Das Stimmen würde ich, anders als D.drummer, wie folgt machen:
Toms: Mit dem Resofell anfangen - bis du nen passenden Ton hast. Das Schlagfell danach auf den gleichen Ton stimmen. Wenn es wirklich noch doof klingt, musst du rumprobiern - beide Felle bisschen höher oder tiefer, bis dahin, wo die Trommel schön aufgeht und sowohl Attack als auch Sustain bietet. Schlag - und Resofell verschieden zu stimmen sagt mir überhaupt nicht zu, das klingt für mich nicht natürlich. Und ich würde von groß nach klein stimmen, das geht für mich am besten.

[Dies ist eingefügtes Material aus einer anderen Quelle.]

-- ==== Sys2Proof/Machine/Strings.lean ====
section
/-!
DEFINITION. The long string family (R379 to R391).
-/

namespace Sys2Proof.Machine

/-- What one unit of a string instruction comes to: more to do, finished, or stopped by an exception after the bytes
before the failing one. -/
inductive UnitRes where
  | more (s : State)
  | done (s : State)
  | stop (s : State) (e : Exn)
  deriving DecidableEq, Repr

/-- A byte access of a string instruction (R381). -/
def State.strCheck (s : State) (w : Who) (a : W) (write : Bool) : Option Exn := s.checkBytes w a.toNat 1 write

/-- The first offset of a unit at which an access fails, with its exception (R382). -/
def firstFail (n : Nat) (f : Nat → Option Exn) : Option (Nat × Exn) :=
  (List.range n).findSome? (fun i => (f i).map (fun e => (i, e)))

/-- A byte read and its frame marked. -/
def State.strRead (s : State) (c : Nat) (a : W) : Byte × State := (s.readByte c a.toNat, s.afterRead a.toNat 1)

/-- The operands of a string instruction and what its byte step does. `step` answers true when it stops on the byte. -/
structure StrOp where
  c : Nat
  px : List Pfx
  op : Nat
  d : Nat
  b : Nat
  check : State → Nat → Option Exn
  step : State → State × Bool

/-- Bytes of the unit in progress: up to the next 64-byte boundary of G[d] (R381). -/
def StrOp.unitLen (o : StrOp) (s : State) : Nat :=
  let k := s.core o.c
  min (64 - (k.rg o.d).toNat % 64) (k.rg o.b).toNat

/-- Bytes of a unit performed one after the other; true when the instruction stopped on one. -/
def StrOp.bytes (o : StrOp) : Nat → State → State × Bool
  | 0, s => (s, false)
  | n + 1, s =>
    let r := o.step s
    if r.2 then r else o.bytes n r.1

/-- One unit (R381, R382). -/
def StrOp.unit (o : StrOp) (s : State) : UnitRes :=
  let n := o.unitLen s
  match firstFail n (o.check s) with
  | none =>
    let r := o.bytes n s
    if r.2 then .done r.1 else if ((r.1.core o.c).rg o.b).toNat = 0 then .done r.1 else .more r.1
  | some (i, e) =>
    let r := o.bytes i s
    if r.2 then .done r.1 else .stop r.1 e

/-- Units performed: `left` counts those before an event is taken, if any (R383). -/
def StrOp.run (o : StrOp) : Nat → Option Nat → State → UnitRes
  | 0, _, s => .more s
  | fuel + 1, left, s =>
    match o.unit s with
    | .more s => match left with
      | some n => if n ≤ 1 then .more s else o.run fuel (some (n - 1)) s
      | none => o.run fuel none s
    | r => r

/-- SSR of an instruction that has committed part of its work (R382, R383); STATE is kept. -/
def ssrActive (k : Core) (op : Nat) : Core :=
  { k with ssr := (k.ssr &&& 0xFFFFFFFFFFFF0000) ||| BitVec.ofNat 64 (1 + op * 256) }

/-- The effect of a string instruction of R380: completion with its flags, an exception with SSR set, or a stop for an
event with PC at the instruction. -/
def StrOp.eff (o : StrOp) (intr : Option Nat) (finish : State → Bool → Core → Core) (s : State) : Eff :=
  let k := s.core o.c
  let n := (k.rg o.b).toNat
  let start := k.pc.toNat
  if n = 0 then .next (s.modCore o.c (fun k => { finish s false k with ssr := 0 }))
  else
    match o.run (n / 64 + 2) intr s with
    | .done t =>
      let hit := ((t.core o.c).rg o.b).toNat != 0
      .next (t.modCore o.c (fun k => { finish t hit k with ssr := 0 }))
    | .more t => .wait (t.modCore o.c (fun k => ssrActive k o.op))
    | .stop t e => .wait ((t.modCore o.c (fun k => ssrActive k o.op)).takeEntry o.c e.vec e.cause e.g2 start start)

/-- G registers advanced by one byte and the length counted down. -/
def strAdvance (c : Nat) (regs : List Nat) (b : Nat) (s : State) : State :=
  s.modCore c (fun k =>
    let k := regs.foldl (fun k r => k.wg r (k.rg r + 1)) k
    k.wg b (k.rg b - 1))

/-- The decoding of a string instruction: distinct G registers (R379). -/
def fmtStr (op : Nat) (d a b : Byte) : Desc :=
  { op := op, len := 4, ok := [okG d, okG a && d != a, okG b && d != b && a != b], fl := true }

/-- SMOV's byte step (R380): one byte copied, both addresses advanced. -/
def smovOp (c : Nat) (px : List Pfx) (w : Who) (d a b : Byte) : StrOp :=
  { c := c, px := px, op := 0xA0, d := d.toNat, b := b.toNat
    check := fun s i =>
      let k := s.core c
      match s.strCheck w (k.rg a.toNat + BitVec.ofNat 64 i) false with
      | some e => some e
      | none => s.strCheck w (k.rg d.toNat + BitVec.ofNat 64 i) true
    step := fun s =>
      let k := s.core c
      let r := s.strRead c (k.rg a.toNat)
      (strAdvance c [d.toNat, a.toNat] b.toNat (r.2.storeBytes c (k.rg d.toNat).toNat [r.1]), false) }

/-- SMOV (R380). -/
def execISmov (c : Nat) (px : List Pfx) (d a b : Byte) (intr : Option Nat) (s : State) : Out3 :=
  s.instr c px { fmtStr 0xA0 d a b with fl := false } (fun s _ =>
    StrOp.eff (smovOp c px (whoOf c (s.core c) px) d a b) intr (fun _ _ k => k) s)

/-- SCMP's byte step (R380): it stops on the first pair of bytes that differ. -/
def scmpOp (c : Nat) (px : List Pfx) (w : Who) (d a b : Byte) : StrOp :=
  { c := c, px := px, op := 0xA1, d := d.toNat, b := b.toNat
    check := fun s i =>
      let k := s.core c
      match s.strCheck w (k.rg d.toNat + BitVec.ofNat 64 i) false with
      | some e => some e
      | none => s.strCheck w (k.rg a.toNat + BitVec.ofNat 64 i) false
    step := fun s =>
      let k := s.core c
      let x := s.strRead c (k.rg d.toNat)
      let y := x.2.strRead c (k.rg a.toNat)
      if x.1 = y.1 then (strAdvance c [d.toNat, a.toNat] b.toNat y.2, false) else (y.2, true) }

/-- SCMP's flags: from the bytes at the addresses it stopped at, or those of equal strings (R380). -/
def scmpFlags (c : Nat) (d a : Byte) (t : State) (hit : Bool) (k : Core) : Core :=
  let lt := hit && decide (t.readByte c (k.rg d.toNat).toNat < t.readByte c (k.rg a.toNat).toNat)
  k.setFl lt (!hit) lt false k.fH

/-- SCMP (R380). -/
def execIScmp (c : Nat) (px : List Pfx) (d a b : Byte) (intr : Option Nat) (s : State) : Out3 :=
  s.instr c px (fmtStr 0xA1 d a b) (fun s _ =>
    StrOp.eff (scmpOp c px (whoOf c (s.core c) px) d a b) intr (scmpFlags c d a) s)

/-- The 256 table bytes are checked as reads before the first unit (R381). -/
def tableCheck (c : Nat) (px : List Pfx) (a : Byte) (b : Byte) (s : State) : Option Exn :=
  let k := s.core c
  if (k.gn b) = 0 then none else s.checkBytes (whoOf c k px) (k.gn a) 256 false

/-- SXLT's byte step (R380): a byte replaced by its entry in the table. -/
def sxltOp (c : Nat) (px : List Pfx) (w : Who) (d a b : Byte) : StrOp :=
  { c := c, px := px, op := 0xA2, d := d.toNat, b := b.toNat
    check := fun s i => s.strCheck w ((s.core c).rg d.toNat + BitVec.ofNat 64 i) true
    step := fun s =>
      let k := s.core c
      let x := s.strRead c (k.rg d.toNat)
      let y := x.2.strRead c (k.rg a.toNat + x.1.setWidth 64)
      (strAdvance c [d.toNat] b.toNat (y.2.storeBytes c (k.rg d.toNat).toNat [y.1]), false) }

/-- SXLT (R380). -/
def execISxlt (c : Nat) (px : List Pfx) (d a b : Byte) (intr : Option Nat) (s : State) : Out3 :=
  s.instr c px { fmtStr 0xA2 d a b with fl := false } (fun s _ =>
    match tableCheck c px a b s with
    | some e => .exc e
    | none => StrOp.eff (sxltOp c px (whoOf c (s.core c) px) d a b) intr (fun _ _ k => k) s)

/-- SSCN's byte step (R380): it stops on the first byte whose function code is not 0, and writes the code. -/
def sscnOp (c : Nat) (px : List Pfx) (w : Who) (d a b e : Byte) : StrOp :=
  { c := c, px := px, op := 0xA3, d := d.toNat, b := b.toNat
    check := fun s i => s.strCheck w ((s.core c).rg d.toNat + BitVec.ofNat 64 i) false
    step := fun s =>
      let k := s.core c
      let x := s.strRead c (k.rg d.toNat)
      let f := x.2.strRead c (k.rg a.toNat + x.1.setWidth 64)
      if f.1 = 0 then (strAdvance c [d.toNat] b.toNat f.2, false)
      else (f.2.modCore c (fun k => k.wg e.toNat (f.1.setWidth 64)), true) }

/-- Z says that nothing was found; the other flags are kept (R380). -/
def foundFlag (_t : State) (hit : Bool) (k : Core) : Core := k.setZ (!hit)

/-- SSCN (R380). -/
def execISscn (c : Nat) (px : List Pfx) (d a b e : Byte) (intr : Option Nat) (s : State) : Out3 :=
  s.instr c px
    { op := 0xA3, len := 5, fl := true
      ok := [okG d, okG a && d != a, okG b && d != b && a != b, okG e && e != d && e != a && e != b] } (fun s _ =>
    match tableCheck c px a b s with
    | some x => .exc x
    | none => StrOp.eff (sscnOp c px (whoOf c (s.core c) px) d a b e) intr foundFlag s)

/-- SFND's byte step (R380): it stops on the byte sought. -/
def sfndOp (c : Nat) (px : List Pfx) (w : Who) (d a b : Byte) : StrOp :=
  { c := c, px := px, op := 0xA4, d := d.toNat, b := b.toNat
    check := fun s i => s.strCheck w ((s.core c).rg d.toNat + BitVec.ofNat 64 i) false
    step := fun s =>
      let k := s.core c
      let x := s.strRead c (k.rg d.toNat)
      if x.1.toNat = k.gn a then (x.2, true) else (strAdvance c [d.toNat] b.toNat x.2, false) }

/-- SFND (R379, R380). -/
def execISfnd (c : Nat) (px : List Pfx) (d a b : Byte) (intr : Option Nat) (s : State) : Out3 :=
  s.instr c px (fmtStr 0xA4 d a b) (fun s _ =>
    if 256 ≤ (s.core c).gn a then .exc Exn.reserved
    else StrOp.eff (sfndOp c px (whoOf c (s.core c) px) d a b) intr foundFlag s)

/-! ### SEDT (R386 to R391) -/

/-- The edit state of SSR.STATE (R386, R390). -/
structure Edit where
  left : Nat
  sig : Bool
  floatSet : Bool
  floatDone : Bool
  ovf : Bool
  fill : Byte
  floatC : Byte
  count : Nat
  deriving DecidableEq, Repr

/-- SSR of an interrupted SEDT (R390). -/
def Edit.ssr (e : Edit) : W :=
  BitVec.ofNat 64 (1 + 0xA5 * 2 ^ 8 + e.left * 2 ^ 16 + (if e.sig then 2 ^ 21 else 0) + (if e.floatSet then 2 ^ 22 else 0) +
    (if e.floatDone then 2 ^ 23 else 0) + (if e.ovf then 2 ^ 24 else 0) + e.fill.toNat * 2 ^ 32 +
    e.floatC.toNat * 2 ^ 40 + e.count * 2 ^ 48)

/-- The edit state of an SSR; none where R391 finds it illegal. -/
def Edit.ofSsr (x : Nat) : Option Edit :=
  let e : Edit :=
    { left := nbits x 16 5, sig := nbit x 21, floatSet := nbit x 22, floatDone := nbit x 23, ovf := nbit x 24
      fill := BitVec.ofNat 8 (nbits x 32 8), floatC := BitVec.ofNat 8 (nbits x 40 8), count := nbits x 48 11 }
  if nbits x 25 7 ≠ 0 ∨ nbits x 59 5 ≠ 0 ∨ e.count = 0 ∨ 1024 < e.count ∨ (e.floatDone ∧ !e.floatSet) then none
  else some e

/-- What a pattern code asks for: bytes to emit and the edit state after it, the end, or an invalid pattern (R387 to
R389). `p1` and `p2` are its operand bytes. -/
inductive EditAct where
  | emit (bs : Bytes) (e : Edit)
  | finish
  | invalid
  deriving DecidableEq, Repr

/-- DIGIT and SIGON (R388). -/
def editDigit (src : BitVec 128) (e : Edit) : EditAct :=
  if e.left = 0 then .invalid
  else
    let x := drDigit src (e.left - 1)
    let e := { e with left := e.left - 1, sig := e.sig || x != 0 }
    let dig : Byte := BitVec.ofNat 8 (0x30 + x)
    if e.sig then
      if e.floatSet && !e.floatDone then .emit [e.floatC, dig] { e with floatDone := true } else .emit [dig] e
    else .emit [e.fill] e

/-- A pattern code's action (R387). -/
def editAct (src : BitVec 128) (e : Edit) (code : Nat) (p1 p2 : Byte) : EditAct :=
  if code = 0 then (if e.left = 0 then .finish else .invalid)
  else if code = 1 then editDigit src e
  else if code = 2 then editDigit src { e with sig := true }
  else if code = 3 then .emit [] { e with fill := p1 }
  else if code = 4 then .emit [if decide (drValue src < 0) then p2 else p1] e
  else if code = 5 then .emit [] { e with floatC := p1, floatSet := true, floatDone := false }
  else if code = 6 then .emit [p1] e
  else if code < 0x20 then .invalid
  else .emit [if e.sig then BitVec.ofNat 8 code else e.fill] e

/-- Bytes a pattern code takes (R387). -/
def editLen (code : Nat) : Nat := if code = 4 then 3 else if code = 3 ∨ code = 5 ∨ code = 6 then 2 else 1

/-- One unit of SEDT (R381, R387, R389). Where a floating character can be written and the digit after it cannot, the former is
committed and the edit state says so (R382, R390). -/
def editUnit (c : Nat) (w : Who) (d a : Nat) (src : BitVec 128) (s : State) (e : Edit) : UnitRes × Edit :=
  let k := s.core c
  let pa := k.rg a
  let bad : UnitRes × Edit := (.stop s { vec := 6, cause := 5, g2 := pa }, e)
  match s.strCheck w pa false with
  | some x => (.stop s x, e)
  | none =>
    let code := (s.readByte c pa.toNat).toNat
    let n := editLen code
    if 1024 < e.count + n then bad
    else match s.checkBytes w pa.toNat n false with
    | some x => (.stop s x, e)
    | none =>
      let s' := s.touchRead pa.toNat n
      match editAct src e code (s.readByte c (pa + 1).toNat) (s.readByte c (pa + 2).toNat) with
      | .invalid => bad
      | .finish =>
        (.done (s'.modCore c (fun k =>
          { (k.wg a (pa + 1)).setFl false (drMag src == 0) (decide (drValue src < 0)) e.ovf k.fH with ssr := 0 })), e)
      | .emit bs e' =>
        let at_ := k.rg d
        match s.checkBytes w at_.toNat (min 1 bs.length) true,
            (if bs.length = 2 then s.checkBytes w (at_ + 1).toNat 1 true else none) with
        | some x, _ => (.stop s x, e)
        | none, some x =>
          (.stop ((s'.storeBytes c at_.toNat (bs.take 1)).modCore c (fun k => k.wg d (at_ + 1))) x, { e with floatDone := true })
        | none, none =>
          let e' := { e' with count := e.count + n }
          let s := (List.range bs.length).foldl (fun t i =>
            t.storeBytes c (k.rg d + BitVec.ofNat 64 i).toNat [bs.getD i 0]) s'
          (.more (s.modCore c (fun k =>
            { (k.wg a (pa + BitVec.ofNat 64 n)).wg d (k.rg d + BitVec.ofNat 64 bs.length) with ssr := e'.ssr })), e')

/-- Units of SEDT; a pattern holds at most 1,024. -/
def editRun (c : Nat) (w : Who) (d a : Nat) (src : BitVec 128) : Nat → Option Nat → State → Edit → UnitRes × Edit
  | 0, _, s, e => (.more s, e)
  | fuel + 1, left, s, e =>
    match editUnit c w d a src s e with
    | (.more s, e) => match left with
      | some n => if n ≤ 1 then (.more s, e) else editRun c w d a src fuel (some (n - 1)) s e
      | none => editRun c w d a src fuel none s e
    | r => r

/-- SEDT (R386 to R391). -/
def execISedt (c : Nat) (px : List Pfx) (d a b : Byte) (intr : Option Nat) (s : State) : Out3 :=
  s.instr c px { op := 0xA5, len := 4, ok := [okG d, okG a && d != a, okF b], fl := true } (fun s _ =>
    let k := s.core c
    let w := whoOf c k px
    let src := k.rd b.toNat
    let start := k.pc.toNat
    let go (s : State) (e : Edit) : Eff :=
      match editRun c w d.toNat a.toNat src 1025 intr s e with
      | (.done t, _) => .next t
      | (.more t, e) => .wait (t.modCore c (fun k => { k with ssr := e.ssr }))
      | (.stop t x, e) =>
        .wait ((t.modCore c (fun k => { k with ssr := e.ssr })).takeEntry c x.vec x.cause x.g2 start start)
    match decValid [src] with
    | some x => .exc x
    | none =>
      if nbit k.ssr.toNat 0 ∧ nbits k.ssr.toNat 8 8 = 0xA5 then
        match Edit.ofSsr k.ssr.toNat with
        | none => .exc Exn.reserved
        | some e => go s e
      else
        let pa := k.rg a.toNat
        match s.strCheck w pa false with
        | some x => .exc x
        | none =>
          let n := (s.readByte c pa.toNat).toNat
          if n = 0 ∨ 31 < n then .exc { vec := 6, cause := 5, g2 := pa }
          else
            let ovf := decide (10 ^ n ≤ drMag src)
            if ovf && k.doe then .exc { vec := 7, cause := 1 }
            else
              let e : Edit :=
                { left := n, sig := false, floatSet := false, floatDone := false, ovf := ovf, fill := 0x20
                  floatC := 0, count := 1 }
              go ((s.touchRead pa.toNat 1).modCore c (fun k => { k.wg a.toNat (pa + 1) with ssr := e.ssr })) e)

end Sys2Proof.Machine
end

Bei der Snare siehts anders aus - da würde ich das Resofell auf jeden Fall höher als das Schlagfell stimmen. Auch würd ich ins Snarebed stimmen - also so, dass das Fell in sich die gleiche Tonhöhe überall hat. Auch hier würd ich wieder rumprobiern, bis du nen gescheiten Sound hast- Teppich dann erstmal ganz locker dran und langsam fester ziehn. Wenns gut klingt, lassen. Wenn ich bei anderen Leuten spiel, fällt mir oft auf, dass viele ihre Snare abwürgen, weil sie die Saiten einfach zu fest anknalln.
Bassdrum is noch ne andere Sache - da können aber andere mehr zu sagen als ich denk ich mal.
Generell: Ich würde möglichst wenig dämpfen. Du hast ja schon recht gedämpfte Felle aufgezogen - wenn zu viel Sustain da ist, dann lässt sich das zur Not nachbearbeiten, zu wenig hingegen nicht. Da klingts dann halt nich. Kunststoff - oder Filzbeater is ne gute Frage - da musst du im Studio rumprobiern. Denke aber, dass du den Attack auch durch Mikropositionierung genug hervorheben kannst, selbst wenn gar keine Dämpfung in der Bassdrum ist.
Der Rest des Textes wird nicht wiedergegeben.